El problema concreto
sobre la violencia medieval que queremos examinar al final, la muerte del señor
en las revueltas, es un caso irrefutable de la insuficiencia de una explicación
(siempre necesaria, casi nunca suficiente) estrictamente económico-social que
no vaya más allá del enfoque del ajusticiamiento del señor por sus vasallos
como forma evidente de lucha antiseñorial, puesto que nos encontramos aquí con
una inversión instantánea de valores y creencias medievales explicada por unas
potentes motivaciones simbólicas e inconscientes. El asesinato colectivo del
señor es para los vasallos una liberación más imaginaria que real: la muerte
ritual del amo transfigurado en chivo expiatorio. La muerte física del señor
feudal tiene tanto de muerte simbólica, que es imposible comprender cabalmente
el aspecto material y social sin estudiar su dimensión simbólica, gestual.

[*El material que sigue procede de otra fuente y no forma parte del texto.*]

-- ==== Sys2Proof/Laws/KeepsRegMap.lean ====
section
/-! SUPPORT. Every operation of Machine/RegMap.lean keeps what `Keeps` names. -/

namespace Sys2Proof.Machine

open Sys2Proof

theorem State.latchWord_keeps {s₀ : State} (s : State) (a : Nat) (hk : Keeps s₀ s)  :
    Keeps s₀ (State.latchWord s a) := by
  unfold State.latchWord
  try dsimp only
  repeat' (first
    | with_reducible assumption
    | split
    | exact fun _ e => e
    | exact fun _ _ => rfl
    | intro _
    | with_reducible apply Keeps.lit)

end Sys2Proof.Machine
end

Empecemos por decir alguna cosa acerca de la mortalidad señorial en la Baja
Edad Media.
¿Quién mata a los caballeros?
Los caballeros
mueren principalmente en sus guerras[66]:
en grandes batallas y en las muchas escaramuzas y actos vengativos que
caracterizan las pequeñas y usuales guerras de los bandos nobiliarios; en
acciones militares y en combates singulares como desafíos o simulados como los torneos o la caza, siempre
abiertos a la posibilidad de un accidente mortal como todos los juegos de la
violencia.
Pedro Alvarez
de Sotomayor, llamado Pedro Madruga, Conde de Camiña, paradigma donde los haya
de caballero gallego bajomedieval, violento y cruel cuando hacía falta -es
decir, en aquel tiempo continuamente-, aprovecha la represión de una revuelta
antiseñorial en Ribadavia (1470) para prender a Diego Sarmiento, señor de
Salvatierra, "e allí lo mató e mandó degollar porque decían que heran
parientes del dicho Gregorio de Valladares, e desterró todos los otros
parientes..."[67],
por miedo a que dichos parientes quisiesen vengar la muerte, que el Conde había
ordenado anteriormente, de Gregorio de Valladares, destacado caballero del
bando de su enemigo declarado el arzobispo Fonseca[68].
Otro ejemplo,
en 1450, Ruy Díaz de Cadórniga "foi degolado no Castillo de
Miraflores" por orden de su enemigo Pedro de Silva, obispo de Orense,
"por moitos males que había feito o dito Obispo"; y, en 1459, también
su hermano Pedro Díaz de Cadórniga fué prendido por el mismo obispo, "por
moitas injurias e sinrazones que lle facia e por cuanto non eran guardados os
seus mandamentos", y metido en la tulla (almacén donde se guarda
grano, trigo o centeno) de la Catedral de Orense, donde "murió del
corazón"[69].
Todavía muchos señores prelados se comportaban como nobles laicos, los
caballeros por excelencia.
Morían pues
tantos o quizás más caballeros en acciones puntuales, preventivas o represivas,
movidas por el odio de las "enemistades particulares" , las cuales
respondían con frecuencia a una estrategia militar, que en las escasas y
formales grandes batallas de la guerra feudal.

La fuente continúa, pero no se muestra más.